Daily Slice gives a quick snapshot each weekday of a different slice or pie that the folks at the Serious Eats empire have enjoyed lately.
It's been years since I've stopped anywhere along McGuiness Boulevard. When I lived in Willamsburg in late '90s, the Key Food near Greenpoint Avenue was my "big shop" grocery destination. And I did spend a handful of evenings playing pool at La Cue, near Calyer Street. There were house phones along the walls provided to expedite beverage orders.
But lunch on McGuiness? Never. It's a road for trucks and cars traveling between the BQE and Long Island City. Of course, McGuiness (and much of Brooklyn) has changed since the late '90s. Now, along its still rather un-scenic expanse, one will see pedestrians—and, I learned the other day, a good new option for pizza.
Tuttobene's, located across the street from La Cue, serves brick oven pies in three sizes. They do not offer slices, but the personal size (10-inch) works as lunch for one. At $6 for a plain (made with fresh mozzarella), it's a good value.
There were two people working behind the counter when I visited last week: Sal (the owner's son) and Maria (Sal's cousin). Maria told me that the oven could handle wood, but the pizzeria prefers gas because it enables pies to "cook more evenly and get crisper."
She was right. Tuttobene's pizza has a thin and crisp bottom that does not become soggy, even when cool. Of course, temperatures and methods of heating do present tradeoffs. I've often wished pies made in wood burning ovens were less soggy, and in the case of Tuttobene's I yearned for more complexity of flavor—complexity that the burning of wood could furnish.
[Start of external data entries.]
-- ==== Sys2Proof/Tests/Slice0.lean ====
section
/-! SUPPORT. Tests of the model: ill-formed commands are refused, single steps on small states, and for every statement a state and operands that
meet its hypotheses. -/
set_option Elab.async false
namespace Sys2Proof.Tests
open Sys2Proof.Machine

/-! ## Well-formed commands -/

/-- A request of a session that does not exist. -/
def badM : VtpMeta := { session := 4 }

/-- A frame of a port that does not exist. -/
def badF : RxFrame := { port := 4 }

/-- Whether every command of a list is refused. -/
def refused (l : List Instr) : Bool := l.all fun i => !i.wellFormed

theorem wf_refuses_meta : refused [.lgtForce badM 0, .lgtForce { tid := 4294967296 } 0, .lgtForce { version := 256 } 0, .lgtForce { typ := 256 } 0,
    .moduleResetCall { vtp := badM } [], .moduleResetCall {} (List.replicate 1381 0), .natFind badM, .renewBeaconKey badM, .rtcSnap badM 0,
    .rtcCommit badM true, .easyUnlock badM true, .xferAbort badM] = true := by decide +kernel

theorem wf_refuses_stroke : refused [.strokeBoundary (List.replicate 41 []) 0, .finish [] ⟨[304], none⟩ [] {},
    .finish [] {} [none, none, none, none, none] {}, .finish [(GuardHit.mk true 16 [0] none none none)] {} [] {},
    .finish [(GuardHit.mk false 262144 [0] none none none)] {} [] {},
    .slotStart 4, .pllLockLoss (.serdes 2), .pllLockRegained (.serdes 2), .resourceTmo (.frame badF) .natEntry 0, .resourceTmo (.request {}) .natEntry 4096,
    .specialTrimEnable 16] = true := by decide +kernel

theorem wf_refuses_light : refused [.lgtCmdIssue badM 0 0 [], .lgtCmdIssue {} 32 0 [], .lgtCmdIssue {} 0 0 (List.replicate 348 0),
    .lgtCmdCancel badM 0, .lgtCmdCancel {} 32, .tempStale 256, .lightOutcomeTimeout 256] = true := by decide +kernel

theorem wf_refuses_corridor : refused [.scheduleStepWrite badM 0 0 0 [0], .scheduleStepWrite {} 32 0 0 [0], .scheduleStepWrite {} 0 24 0 [0],
    .scheduleStepWrite {} 0 0 3 [0], .scheduleStepWrite {} 0 0 0 [], .mreqIssue badM 0 0 [], .mreqIssue {} 8 0 [], .mreqIssue {} 0 8 [],
    .mreqIssue {} 0 0 (List.replicate 348 0), .mreqCancel badM 0, .mreqCancel {} 8, .handoffRepeat 8 0, .handoffAck (List.replicate 1484 0) [] [] (List.replicate 16 0),
    .handoffUnconfirmed 8 0, .handoffReceive (List.replicate 1500 0)] = true := by
  decide +kernel

theorem wf_refuses_radio : refused [.trxTmo 4, .transceiverResetDone 4, .portInitRetry 4, .rxWindowClose 4096, .ackTxgo 4, .lanternReport badF {},
    .lanternReport { psdu := 2048 } {}, .lanternReport { fcf := 65536 } {}, .lanternReport { destPan := 65536 } {},
    .lanternReport { counter := 4294967296 } {}, .lanternReport {} { codes := [0, 0, 0, 0, 0] }, .detectorEvent badF [0, 0, 0, 0, 0, 0],
    .detectorEvent {} [], .sensorHeartbeat badF 0 0 [], .sensorHeartbeat {} 256 0 [], .sensorHeartbeat {} 0 65536 []] = true := by decide +kernel

theorem wf_refuses_radio_frames : refused [.enrolmentRequest badF, .rejoinRequest badF 0, .rejoinRequest {} 4294967296, .binningRecordPart badF 0 [],
    .binningRecordPart {} 256 [], .unlistedMtype badF 0, .unlistedMtype {} 256, .enhancedAckReceive 4 0 0 {} true true,
    .enhancedAckReceive 0 0 2048 {} true true, .rxFrameAborted badF, .recordUploadTimeout 4096,
    .downlinkUnconfirmed 4096, .nodeSendTimeout 8] = true := by decide +kernel

theorem wf_refuses_keys : refused [.natCmdClear badM 0, .natCmdClear {} 4096, .natCmdEvict badM 0, .natCmdEvict {} 4096, .linkKeyAge 4096,
    .keySwitch 10, .oldKeyErase 10, .rekeyLink badM 0, .rekeyLink {} 4096, .renewGroupKey badM 0, .renewGroupKey {} 4, .forgetLink badM 0,
    .forgetLink {} 4096, .eraseDeviceKey badM 0, .eraseDeviceKey {} 4096] = true := by decide +kernel

theorem wf_refuses_eth : refused [.linkChange 2 true true true true, .mdioPoll [true, true, true], .mdioTmo 2 true, .mdioCmd badM 0 0,
    .mdioCmd {} 0 65536, .ethFrameReceive 2 .verify, .ethTransmit 2, .verifyTimeout 2, .expressCreditAboveZero 2, .wakeFrame 2 [] true,
    .clientHello 2 0 true true true, .handshakeTimeout 2 0, .handshakeEnd 2 0 0 true 0 0, .sessionClose 4, .sessionIdleTimeout 4] = true := by decide +kernel

theorem wf_refuses_time : refused [.timeRead badM 1, .timeRead {} 0, .timeRead {} 4, .announceReceive { port := 2 }, .syncReceive { port := 2 } true 0 0,
    .followUpReceive { port := 2 } 0 0, .delayRespReceive { port := 2 } 0 0, .pdelayReqSend 2, .pdelayReqReceive { port := 2 },
    .pdelayRespReceive { port := 2 } 0 0, .headEndStep badM true [], .headEndStep {} true (List.replicate 348 0), .compareArm badM 0 0 [],
    .compareArm {} 8 0 [], .compareArm {} 0 0 (List.replicate 348 0), .compareDisarm badM 0 0, .compareDisarm {} 8 0, .compareEdge 8, .pulseEnd 8,
    .captureEdge 8 true true 0, .captureEdge 0 true true 8] = true := by decide +kernel

theorem wf_refuses_calendar : refused [.rtcSecRead badM 1, .rtcSecRead {} 0, .rtcSecRead {} 349, .stagingWrite badM 0 [0], .stagingWrite {} 8 [0],
    .stagingWrite {} 0 [], .compensationWindow 32768, .compensationWindow (-32769)] = true := by decide +kernel

theorem wf_refuses_meter : refused [.sensorStale 4, .channelStuck 40, .channelOverload 40, .channelFaultPersist 40, .channelFaultClear 40 true,
    .rmsWindowEnd 0 [], .rmsWindowEnd 1 (List.replicate 41 []), .otherWrite badM 0 [0], .otherWrite {} 8 [0], .otherWrite {} 0 [], .evqCommit 8 [0],
    .evqCommit 0 [], .evqCommit 0 (List.replicate 17 0), .evqRewind 8 0, .evqRewind 0 17, .reportResend 8 0, .reportResend 0 4294967296,
    .reportEnable badM 0, .reportEnable {} 65536, .reportAck badM 0 0, .reportAck {} 8 0, .reportAck {} 0 4294967296] = true := by decide +kernel

theorem wf_refuses_update : refused [.sleepRequest badM [], .sleepRequest {} (List.replicate 348 0), .xferOpen badM 0 0 [], .xferOpen {} 8 0 [],
    .xferOpen {} 0 2 [], .xferOpen {} 0 0 (List.replicate 348 0), .blockCommit badM 0, .blockCommit {} 4096, .imageApply { vtp := badM } [] {},
    .rigApply { vtp := badM } [] {}, .calibrationLoad badM none [], .lanternFirmwareDistribution badM none [],
    .distributionOutcomeTimeout 4096, .keyImport { vtp := badM } [] [], .anchor badM none [] none] = true := by decide +kernel

theorem wf_refuses_requests : refused [.read badM 0 0 0, .read {} 256 0 0, .read {} 0 4294967296 0, .read {} 0 0 65536, .write badM 0 0 [] 0,
    .write {} 256 0 [] 0, .write {} 0 4294967296 [] 0, .write {} 0 0 [] 65536, .poll badM 0, .poll {} 4294967296, .cancel badM 0,
    .cancel {} 4294967296, .callRecordFree 8, .callTaken badM 0 0, .callTaken {} 8 0, .callTaken {} 0 4294967296, .srvBaud badM 0,
    .srvBaud {} 4294967296] = true := by decide +kernel

theorem wf_refuses_calls : refused [.stationResetCall { vtp := badM } [], .lanternEnrolment { vtp := badM } [], .commissioningScan { vtp := badM } [],
    .nodeSend { vtp := badM } [], .profileExport { vtp := badM } [], .captureExport { vtp := badM } []] = true := by decide +kernel

theorem wf_takes_bounds : ([.slotStart 3, .lgtCmdCancel {} 31, .tempStale 255, .evqCommit 7 (List.replicate 16 0), .keySwitch 9, .reportResend 7 4294967295,
    .handoffAck (List.replicate 1483 0) [] [] (List.replicate 16 0), .channelStuck 39, .write {} 255 4294967295 [] 65535] : List Instr).all Instr.wellFormed = true := by decide +kernel

/-- No row of the table gives bits, so no word spells a command. -/
theorem test_no_word : decodeTableWord 32 0 = none := by decide +kernel

theorem test_fetch_word : State.reset.withFetchWord 32 0 = State.reset := by decide +kernel


/-! ## States and operands that meet the hypotheses of the statements -/

/-- A plan with a beacon cell and an OPEN cell, the rest free. -/
def wPort : RadioPortCfg :=
  { enabled := true, profile := trxRecord {}, plan := [{ slot := 0, kind := 1 }, { slot := 2, kind := 5 }, { slot := 3, kind := 9 }] }

/-- A configuration with one PHY port, one radio port, one feeder with one current channel, a lantern and a neighbour. -/
def wRig : Rig :=
  { backhaul := some { ports := [{ enabled := true, phy := true, preemptEn := true }, { enabled := true, verifyDis := true, preemptEn := true }] },
    board := some { phyAds := [0], sensors := [{}] },
    radio := some { ports := [wPort, {}, {}, wPort] },
    meter := some { channels := { used := true } :: List.replicate 3 {} ++ [{ used := true }], feeders := [{ used := true, phases := 1 }] },
    courses := some { neighbours := [{ segId := 7 }] },
    light := some { channels := [{ chan := 0 }] },
    power := some { switched := true } }

/-- The stations of a module in which every one runs. -/
def wStns : List StnRec := List.replicate 13 { state := .running }

/-- A module that runs, with session 0 open and that configuration. -/
def up : State :=
  { modp := .running, stns := wStns, vtp := { sessions := [{ state := .open_ }, {}, {}, {}] }, tim := { set := true },
    cfg := { loaded := wRig, validated := wRig, rigSlot := 0 }, sys := { start := { rig := 0 } } }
Tuttobene's makes good pizza. I had a personal size pie with sausage and peppers ($8). The sauce is not at all doctored; but rather, tastes of low acid good-quality tomatoes. I like that they do not season or sweeten it, but instead let the tomatoes speak for themselves. It could, however, benefit from a dash more salt. The cheese, which they make in-house daily from a Grande sourced curd, melts across the pie and (to borrow Grandes' terminology) "weeps" a little oil: it must be a whole milk curd.
Despite the pedestrian-friendly changes along many of NYC's car-dominated thoroughfares, McGuiness Boulevard has not yet evolved in the vein of Houston Street in Manhattan—or in Brooklyn, Atlantic Avenue west of Flatbush. I can see why Tuttobene's refrains from offering slices: the pies might sit too long.
But in this case, our loss is our gain: everyone gets fresh. And with the house-made mozzarella, good simple sauce, and light and crisp crust, it's a pizza worth returning for.
Tuttobene's Pizzeria
230 Calyer Street, at McGuiness Boulevard Brooklyn, NY (map)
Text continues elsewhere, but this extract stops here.